Payment of finders fees has long been a grey area of the law. Because the receipt of a fee or commission on the sale of property is a key element in the definition of a broker, the widespread practice of paying finder’s fees to unlicensed persons has always had a whiff of illegitimacy. In the context of real estate transactions, some courts have made a distinction between a finder and a broker, holding that if a finder merely introduces the two parties to a transaction, and does not participate in the negotiations or structuring of the transaction, then the finder is not a broker and therefore does not need to be licensed.
In the context of securities transactions, the Securities and Exchange Commission (SEC) and the state securities regulators have not always taken consistent positions, and the ability of an unlicensed finder who introduces an investor to receive a commission has not always been clear. In a 1991 no-action letter (Paul Anka, July 24, 1991), the SEC allowed a finders’ exception where the finder only supplies his contact list., or makes an introduction, but does not participate in the negotiations.

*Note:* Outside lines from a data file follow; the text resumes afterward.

@[simp] theorem loadWaveform_life (s : State) : (loadWaveform s).life = s.life := rfl
@[simp] theorem loadWaveform_gainSel (s : State) : (loadWaveform s).gainSel = s.gainSel := rfl
@[simp] theorem loadWaveform_offset (s : State) : (loadWaveform s).offset = s.offset := rfl
@[simp] theorem loadWaveform_busy (s : State) : (loadWaveform s).busy = s.busy := rfl
@[simp] theorem loadWaveform_rsp (s : State) : (loadWaveform s).rsp = s.rsp := rfl
@[simp] theorem loadWaveform_rspValid (s : State) : (loadWaveform s).rspValid = s.rspValid := rfl
@[simp] theorem loadWaveform_par (s : State) : (loadWaveform s).par = s.par := rfl
@[simp] theorem loadWaveform_bus (s : State) : (loadWaveform s).bus = s.bus := rfl
@[simp] theorem loadWaveform_cmds (s : State) : (loadWaveform s).cmds = s.cmds := rfl
@[simp] theorem loadWaveform_rspReady (s : State) : (loadWaveform s).rspReady = s.rspReady := rfl
@[simp] theorem loadWaveform_responses (s : State) : (loadWaveform s).responses = s.responses := rfl
@[simp] theorem loadWaveform_dp_txBuf (s : State) : (loadWaveform s).dp.txBuf = s.par.wave.sel s.gainSel := rfl
@[simp] theorem loadWaveform_dp_rxBuf (s : State) : (loadWaveform s).dp.rxBuf = s.dp.rxBuf := rfl
@[simp] theorem loadWaveform_dp_raw (s : State) : (loadWaveform s).dp.raw = s.dp.raw := rfl
@[simp] theorem loadWaveform_dp_val (s : State) : (loadWaveform s).dp.val = s.dp.val := rfl
@[simp] theorem loadWaveform_dp_acc (s : State) : (loadWaveform s).dp.acc = s.dp.acc := rfl
@[simp] theorem loadWaveform_dp_cnt (s : State) : (loadWaveform s).dp.cnt = s.dp.cnt := rfl

@[simp] theorem loadResponse_life (rx : Buf7) (s : State) : (loadResponse rx s).life = s.life := rfl
@[simp] theorem loadResponse_gainSel (rx : Buf7) (s : State) : (loadResponse rx s).gainSel = s.gainSel := rfl
@[simp] theorem loadResponse_offset (rx : Buf7) (s : State) : (loadResponse rx s).offset = s.offset := rfl
@[simp] theorem loadResponse_busy (rx : Buf7) (s : State) : (loadResponse rx s).busy = s.busy := rfl
@[simp] theorem loadResponse_rsp (rx : Buf7) (s : State) : (loadResponse rx s).rsp = s.rsp := rfl
@[simp] theorem loadResponse_rspValid (rx : Buf7) (s : State) : (loadResponse rx s).rspValid = s.rspValid := rfl
@[simp] theorem loadResponse_par (rx : Buf7) (s : State) : (loadResponse rx s).par = s.par := rfl
@[simp] theorem loadResponse_bus (rx : Buf7) (s : State) : (loadResponse rx s).bus = s.bus := rfl
@[simp] theorem loadResponse_cmds (rx : Buf7) (s : State) : (loadResponse rx s).cmds = s.cmds := rfl
@[simp] theorem loadResponse_rspReady (rx : Buf7) (s : State) : (loadResponse rx s).rspReady = s.rspReady := rfl
@[simp] theorem loadResponse_responses (rx : Buf7) (s : State) : (loadResponse rx s).responses = s.responses := rfl
@[simp] theorem loadResponse_dp_txBuf (rx : Buf7) (s : State) : (loadResponse rx s).dp.txBuf = s.dp.txBuf := rfl
@[simp] theorem loadResponse_dp_rxBuf (rx : Buf7) (s : State) : (loadResponse rx s).dp.rxBuf = rx := rfl
@[simp] theorem loadResponse_dp_raw (rx : Buf7) (s : State) : (loadResponse rx s).dp.raw = decode24 rx := rfl
@[simp] theorem loadResponse_dp_val (rx : Buf7) (s : State) : (loadResponse rx s).dp.val = valueOf s.par.signMode rx := rfl
@[simp] theorem loadResponse_dp_acc (rx : Buf7) (s : State) : (loadResponse rx s).dp.acc = s.dp.acc := rfl
@[simp] theorem loadResponse_dp_cnt (rx : Buf7) (s : State) : (loadResponse rx s).dp.cnt = s.dp.cnt := rfl

@[simp] theorem clearAccumulator_life (s : State) : (clearAccumulator s).life = s.life := rfl
@[simp] theorem clearAccumulator_gainSel (s : State) : (clearAccumulator s).gainSel = s.gainSel := rfl
@[simp] theorem clearAccumulator_offset (s : State) : (clearAccumulator s).offset = s.offset := rfl
@[simp] theorem clearAccumulator_busy (s : State) : (clearAccumulator s).busy = s.busy := rfl
@[simp] theorem clearAccumulator_rsp (s : State) : (clearAccumulator s).rsp = s.rsp := rfl
@[simp] theorem clearAccumulator_rspValid (s : State) : (clearAccumulator s).rspValid = s.rspValid := rfl
@[simp] theorem clearAccumulator_par (s : State) : (clearAccumulator s).par = s.par := rfl
@[simp] theorem clearAccumulator_bus (s : State) : (clearAccumulator s).bus = s.bus := rfl
@[simp] theorem clearAccumulator_cmds (s : State) : (clearAccumulator s).cmds = s.cmds := rfl
@[simp] theorem clearAccumulator_rspReady (s : State) : (clearAccumulator s).rspReady = s.rspReady := rfl
@[simp] theorem clearAccumulator_responses (s : State) : (clearAccumulator s).responses = s.responses := rfl
@[simp] theorem clearAccumulator_dp_txBuf (s : State) : (clearAccumulator s).dp.txBuf = s.dp.txBuf := rfl
@[simp] theorem clearAccumulator_dp_rxBuf (s : State) : (clearAccumulator s).dp.rxBuf = s.dp.rxBuf := rfl
@[simp] theorem clearAccumulator_dp_raw (s : State) : (clearAccumulator s).dp.raw = s.dp.raw := rfl
@[simp] theorem clearAccumulator_dp_val (s : State) : (clearAccumulator s).dp.val = s.dp.val := rfl
@[simp] theorem clearAccumulator_dp_acc (s : State) : (clearAccumulator s).dp.acc = 0 := rfl
@[simp] theorem clearAccumulator_dp_cnt (s : State) : (clearAccumulator s).dp.cnt = 0 := rfl

@[simp] theorem accumulate_life (v : Word) (s : State) : (accumulate v s).life = s.life := rfl
@[simp] theorem accumulate_gainSel (v : Word) (s : State) : (accumulate v s).gainSel = s.gainSel := rfl
@[simp] theorem accumulate_offset (v : Word) (s : State) : (accumulate v s).offset = s.offset := rfl
@[simp] theorem accumulate_busy (v : Word) (s : State) : (accumulate v s).busy = s.busy := rfl
@[simp] theorem accumulate_rsp (v : Word) (s : State) : (accumulate v s).rsp = s.rsp := rfl
@[simp] theorem accumulate_rspValid (v : Word) (s : State) : (accumulate v s).rspValid = s.rspValid := rfl
@[simp] theorem accumulate_par (v : Word) (s : State) : (accumulate v s).par = s.par := rfl
@[simp] theorem accumulate_bus (v : Word) (s : State) : (accumulate v s).bus = s.bus := rfl
@[simp] theorem accumulate_cmds (v : Word) (s : State) : (accumulate v s).cmds = s.cmds := rfl
@[simp] theorem accumulate_rspReady (v : Word) (s : State) : (accumulate v s).rspReady = s.rspReady := rfl
@[simp] theorem accumulate_responses (v : Word) (s : State) : (accumulate v s).responses = s.responses := rfl
@[simp] theorem accumulate_dp_txBuf (v : Word) (s : State) : (accumulate v s).dp.txBuf = s.dp.txBuf := rfl
@[simp] theorem accumulate_dp_rxBuf (v : Word) (s : State) : (accumulate v s).dp.rxBuf = s.dp.rxBuf := rfl
@[simp] theorem accumulate_dp_raw (v : Word) (s : State) : (accumulate v s).dp.raw = s.dp.raw := rfl
@[simp] theorem accumulate_dp_val (v : Word) (s : State) : (accumulate v s).dp.val = s.dp.val := rfl
@[simp] theorem accumulate_dp_acc (v : Word) (s : State) : (accumulate v s).dp.acc = s.dp.acc + sext64 v := rfl
@[simp] theorem accumulate_dp_cnt (v : Word) (s : State) : (accumulate v s).dp.cnt = s.dp.cnt + 1 := rfl
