-- ==== Sys2Proof/Tests/Slice0.lean ====
section
/-! SUPPORT. Tests. Every expected result is read from the spec's worked examples and vectors (spec/95_test_vectors.md,
and the examples of the command rules), never from this model. The `witness_` theorems show a concrete state and
operands that meet the hypotheses of an obligation. -/

open Sys2Proof Sys2Proof.Machine

namespace Sys2Proof.Tests

/-! ## A small state, and what a test looks at -/

/-- The parameters of a test: the table is the D4 candidate. -/
def testPar (m : SignMode) (autoClose : Bool) : Params := ⟨candidateTable, m, autoClose, "spi0"⟩

/-- A running command's state, with the transport's answers given. -/
def testState (l : Life) (g : Gain) (o : Word) (p : Params) (acks : List Ack) (xfers : List XferAnswer) : State :=
  { State.reset with life := l, gainSel := g, offset := o, par := p, bus := ⟨acks, 0, xfers, 0, []⟩ }

/-- `AUTO_CLOSE = false`, `ZEXT`, handle open. -/
def opened (acks : List Ack) (xfers : List XferAnswer) : State :=
  testState .opened .g128 7 (testPar .zext false) acks xfers

/-- `AUTO_CLOSE = true`, `ZEXT`, handle open. -/
def oneShot (acks : List Ack) (xfers : List XferAnswer) : State :=
  testState .opened .g128 7 (testPar .zext true) acks xfers

/-- `LIFE = NONE`. -/
def unbuilt (acks : List Ack) : State := testState .none .g128 7 (testPar .zext false) acks []

/-- `LIFE = CLOSED`, gain 2, offset 7. -/
def released (acks : List Ack) : State := testState .closed .g32 7 (testPar .zext false) acks []

/-- The handle open under the sign mode `SEXT24`. -/
def openedSigned (xfers : List XferAnswer) : State := testState .opened .g128 7 (testPar .sext24 false) [] xfers

/-- An `Ok` answer of 7 bytes. -/
def got (a b c d e f g : Byte) : XferAnswer := .ok [a, b, c, d, e, f, g]

/-- An `Ok` answer carrying `Enc(v)`, the buffers of §2.8. -/
def gotEnc (v : BitVec 24) : XferAnswer := .ok (enc24 v).toList

/-- What a test compares: the response, and `LIFE`, `GAIN_SEL`, `OFFSET` after. -/
def ends : Host.Outcome State Fault Refusal → Option (Response × Life × Gain × Word)
  | .next t => if t.rspValid then some (t.rsp, t.life, t.gainSel, t.offset) else none
  | .fault _ => none
  | .refused _ => none

/-- The transactions issued. -/
def issues : Host.Outcome State Fault Refusal → Option (List BusEvent)
  | .next t => some t.bus.trace
  | .fault _ => none
  | .refused _ => none

/-- The block waits, with no response and the handshake as it was. -/
def hangs : Host.Outcome State Fault Refusal → Bool
  | .next t => !t.rspValid
  | .fault _ => false
  | .refused _ => false

/-- The waveform of the D4 candidate for gain 128. -/
def w0 : Buf7 := ⟨0xAA, 0xAA, 0xAA, 0xAA, 0xAA, 0xAA, 0x80⟩

/-- The waveform of the D4 candidate for gain 32. -/
def w2 : Buf7 := ⟨0xAA, 0xAA, 0xAA, 0xAA, 0xAA, 0xAA, 0xA8⟩

/-! ## WellFormed: the ill-formed terms -/

/-- R44 (2). -/
theorem test_wf_refuses_open_tag3 : (Instr.openBus 3).wf = false := by decide

/-- R44 (2). -/
theorem test_wf_refuses_setGain_tag3 : (Instr.setGain 3).wf = false := by decide

/-- R42: every other operand is legal at its extreme values. -/
theorem test_wf_accepts : (Instr.openBus 2).wf = true ∧ (Instr.setGain 0).wf = true ∧
    (Instr.readAvg 0xFFFFFFFF).wf = true ∧ (Instr.tare 0).wf = true ∧ (Instr.setOffset 0x80000000).wf = true := by
  decide

/-! ## Decode: words written out from R40 to R42, op in bits 35:32, arg in bits 31:0 -/

theorem test_decode_open : decode 0b0001_00000000000000000000000000000010#36 = .instr (.openBus 2) := by decide
theorem test_decode_setGain : decode 0b0010_00000000000000000000000000000001#36 = .instr (.setGain 1) := by decide
/-- §2.7: `arg` is ignored. -/
theorem test_decode_read : decode 0b0011_11111111111111111111111111111111#36 = .instr .read := by decide
theorem test_decode_readAvg : decode 0b0100_10000000000000000000000000000001#36 = .instr (.readAvg 0x80000001) := by
  decide
theorem test_decode_tare : decode 0b0101_00000000000000000000000000000010#36 = .instr (.tare 2) := by decide
theorem test_decode_setOffset : decode 0b0110_11111111111111111111111111111011#36 = .instr (.setOffset (-5)) := by decide
theorem test_decode_getOffset : decode 0b0111_00000000000000000000000000000000#36 = .instr .getOffset := by decide
theorem test_decode_isReady : decode 0b1000_00000000000000000000000000000000#36 = .instr .isReady := by decide
theorem test_decode_powerDown : decode 0b1001_00000000000000000000000000000000#36 = .instr .powerDown := by decide
theorem test_decode_powerUp : decode 0b1010_00000000000000000000000000000000#36 = .instr .powerUp := by decide
theorem test_decode_close : decode 0b1011_00000000000000000000000000000000#36 = .instr .close := by decide
theorem test_decode_readNet : decode 0b1100_00000000000000000000000000000000#36 = .instr .readNet := by decide

/-- §2.12 and §2.6: the illegal words. -/
theorem test_decode_illegal :
    decode 0x000000000#36 = .illegal .reservedOpcode ∧ decode 0x0FFFFFFFF#36 = .illegal .reservedOpcode ∧
    decode 0xD00000000#36 = .illegal .reservedOpcode ∧ decode 0xE12345678#36 = .illegal .reservedOpcode ∧
    decode 0xFFFFFFFFF#36 = .illegal .reservedOpcode ∧ decode 0x100000003#36 = .illegal .reservedTag ∧
    decode 0x200000003#36 = .illegal .reservedTag ∧ decode 0x100000004#36 = .illegal .reservedArgBits ∧
    decode 0x280000000#36 = .illegal .reservedArgBits := by decide

/-- The opcode table's numbering: one 36-bit word, bit 0 the least significant (log entry 16). -/
theorem test_decodeTableWord : decodeTableWord 36 0x100000001 = some (.openBus 1) ∧
    decodeTableWord 36 0xC00000000 = some .readNet ∧ decodeTableWord 36 0xD00000000 = none ∧
    decodeTableWord 40 0x200000002 = some (.setGain 2) := by decide

/-- R48 and the encodings of §3 P1, P4. -/
theorem test_assemble : assemble "OPEN G128" = some 0x100000000#36 ∧ assemble "TARE 2" = some 0x500000002#36 ∧
    assemble "READ_NET" = some 0xC00000000#36 ∧ assemble "SET_OFFSET 0x80000000" = some 0x680000000#36 ∧
    assemble "OPEN 3" = none ∧ assemble "READ 1" = none := by decide

/-! ## Pure datapath -/

/-- §2.1, the spot checks. -/
theorem test_nib : [0xAB, 0x55, 0xFF, 0x00, 0xAA, 0x54, 0x01, 0x40, 0xBF, 0x7F].map nib =
    [0xE#4, 0, 0, 0xF, 0xF, 1, 0xE, 7, 8, 0] := by decide

/-- §2.2. -/
theorem test_decode24 : decode24 ⟨0x54, 0x51, 0x50, 0x45, 0x44, 0x41, 0x00⟩ = 0x123456#24 ∧
    decode24 ⟨0x11, 0x10, 0x05, 0x04, 0x01, 0x00, 0x00⟩ = 0xABCDEF#24 ∧
    decode24 ⟨0x55, 0x55, 0x55, 0x55, 0x55, 0x54, 0x00⟩ = 1#24 ∧
    decode24 ⟨0xAB, 0xAB, 0xAB, 0xAB, 0xAB, 0xAB, 0x00⟩ = 0xEEEEEE#24 := by decide

/-- §2.3. -/
theorem test_dontCare : decode24 ⟨0xFE, 0xFB, 0xFA, 0xEF, 0xEE, 0xEB, 0x00⟩ = 0x123456#24 ∧
    decode24 ⟨0xAB, 0xAE, 0xAF, 0xBA, 0xBB, 0xBE, 0x5A⟩ = 0xEDCBA9#24 := by decide

/-- §2.2. -/
theorem test_ext : ext .zext 0x800000#24 = 8388608 ∧ ext .sext24 0x800000#24 = 0xFF800000 ∧
    ext .zext 0xABCDEF#24 = 11259375 ∧ ext .sext24 0xABCDEF#24 = -5517841 ∧ ext .sext24 0x7FFFFF#24 = 8388607 := by
  decide

/-- R67 (2) and the table of §2.2. -/
theorem test_enc24 : (enc24 0x123456#24).toList = [0x54, 0x51, 0x50, 0x45, 0x44, 0x41, 0x00] := by decide

/-- §2.4: the pulse counts of the candidates, and of a byte sequence that is no legal entry. -/
theorem test_pulses : pulseCount w0 = 25 ∧ pulseCount ⟨0xAA, 0xAA, 0xAA, 0xAA, 0xAA, 0xAA, 0xA0⟩ = 26 ∧
    pulseCount w2 = 27 ∧ pulseCount ⟨0xAA, 0xAA, 0xAA, 0xAA, 0xAA, 0xAA, 0xAA⟩ = 28 := by decide

/-- §2.9. -/
theorem test_net : net 150 101 = 49 ∧ net 100 101 = 0xFFFFFFFF ∧ net 0 0x80000000 = 0x80000000 ∧
    net 16777215 0x80000000 = 0x80FFFFFF ∧ net (-8388608) 0x7FFFFFFF = 0x7F800001 ∧ net (-1) 0xFFFFFFFB = 4 := by decide
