-- ==== Sys2Proof/Machine/Flags.lean ====
section
/-! DEFINITION. The outcome codes and the `STATUS` word (10_state.md R33; 60_exceptions.md R230, R231). The block has no
condition codes. -/

namespace Sys2Proof.Machine

/-- The failure class: results about the data (R231). -/
inductive Failure where
  /-- frame shorter than 7 bytes -/
  | short
  /-- checksum symbol differs -/
  | cksum
  /-- `$` or `=` missing -/
  | format
  /-- not the expected operation character -/
  | op
  /-- not a width character -/
  | width
  /-- frame shorter than its count and width need -/
  | trunc
  /-- frame longer than its count and width need -/
  | excess
  /-- finalised CRC differs -/
  | crc
deriving DecidableEq, Repr

/-- The fault class: results about the command (R231). -/
inductive Misuse where
  /-- reserved opcode or reserved bit -/
  | illegal
  /-- an operand field the command does not allow -/
  | operand
  /-- an index out of range -/
  | range
deriving DecidableEq, Repr

/-- The codes 1 to 8 of R230. -/
def Failure.code : Failure → BitVec 4
  | .short => 1#4
  | .cksum => 2#4
  | .format => 3#4
  | .op => 4#4
  | .width => 5#4
  | .trunc => 6#4
  | .excess => 7#4
  | .crc => 8#4

/-- The codes 12 to 14 of R230. -/
def Misuse.code : Misuse → BitVec 4
  | .illegal => 12#4
  | .operand => 13#4
  | .range => 14#4

/-- The code of normal completion, `E_NONE` (R230). -/
def normalCode : BitVec 4 := 0#4

/-- The register `STATUS`: `ERR` in bits 3:0, `FAULT` in bit 4, bits 7:5 read as 0 (R33). -/
def State.status (s : State) : BitVec 8 := (if s.faultBit then 0x10#8 else 0#8) ||| s.err.setWidth 8

end Sys2Proof.Machine
end

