-- ==== Sys2Proof/Machine/Dispatch.lean ====
section
/-! DEFINITION. One arm per command, each one call of the command's meaning. -/

namespace Sys2Proof.Machine

def exec (i : Instr) (s : State) : Host.Outcome State Fault Refusal :=
  match i with
  | .nop => Sys2Proof.Machine.execNop s
  | .reset => Sys2Proof.Machine.execReset s
  | .touch => Sys2Proof.Machine.execTouch s
  | .clrb => Sys2Proof.Machine.execClrb s
  | .setpos x4 imm => Sys2Proof.Machine.execSetpos x4 imm s
  | .putb x4 imm => Sys2Proof.Machine.execPutb x4 imm s
  | .getb => Sys2Proof.Machine.execGetb s
  | .tabw rc idx addr val => Sys2Proof.Machine.execTabw rc idx addr val s
  | .enc6 x4 imm => Sys2Proof.Machine.execEnc6 x4 imm s
  | .enc8 x4 imm => Sys2Proof.Machine.execEnc8 x4 imm s
  | .enc12 x4 imm => Sys2Proof.Machine.execEnc12 x4 imm s
  | .enc16 x4 imm => Sys2Proof.Machine.execEnc16 x4 imm s
  | .enc32 x4 imm => Sys2Proof.Machine.execEnc32 x4 imm s
  | .dec6 => Sys2Proof.Machine.execDec6 s
  | .dec8 => Sys2Proof.Machine.execDec8 s
  | .dec12 => Sys2Proof.Machine.execDec12 s
  | .dec16 => Sys2Proof.Machine.execDec16 s
  | .dec32 => Sys2Proof.Machine.execDec32 s
  | .cksum lo hi => Sys2Proof.Machine.execCksum lo hi s
  | .ckapp lo hi => Sys2Proof.Machine.execCkapp lo hi s
  | .ckvfy lo hi => Sys2Proof.Machine.execCkvfy lo hi s
  | .crcinit => Sys2Proof.Machine.execCrcinit s
  | .crcupdb x4 imm => Sys2Proof.Machine.execCrcupdb x4 imm s
  | .crcupdw x4 imm => Sys2Proof.Machine.execCrcupdw x4 imm s
  | .crcupdr lo hi => Sys2Proof.Machine.execCrcupdr lo hi s
  | .crcfin => Sys2Proof.Machine.execCrcfin s
  | .crcvfy x4 imm => Sys2Proof.Machine.execCrcvfy x4 imm s
  | .asmrd w seq count => Sys2Proof.Machine.execAsmrd w seq count s
  | .asmwr w seq count => Sys2Proof.Machine.execAsmwr w seq count s
  | .parserd => Sys2Proof.Machine.execParserd s
  | .parsewr => Sys2Proof.Machine.execParsewr s

end Sys2Proof.Machine
end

However, the scope of this position is unclear, where, say, the finder makes a regular business of introducing investors for a fee.
California law was similarly uncertain, in that the definition of a securities “broker” covers any person “engaged in the business of effecting transactions in securities.” Finders have usually taken the position that they do not “effect” transactions in securities if they merely make introductions, but the issue has never been definitively addressed b the courts.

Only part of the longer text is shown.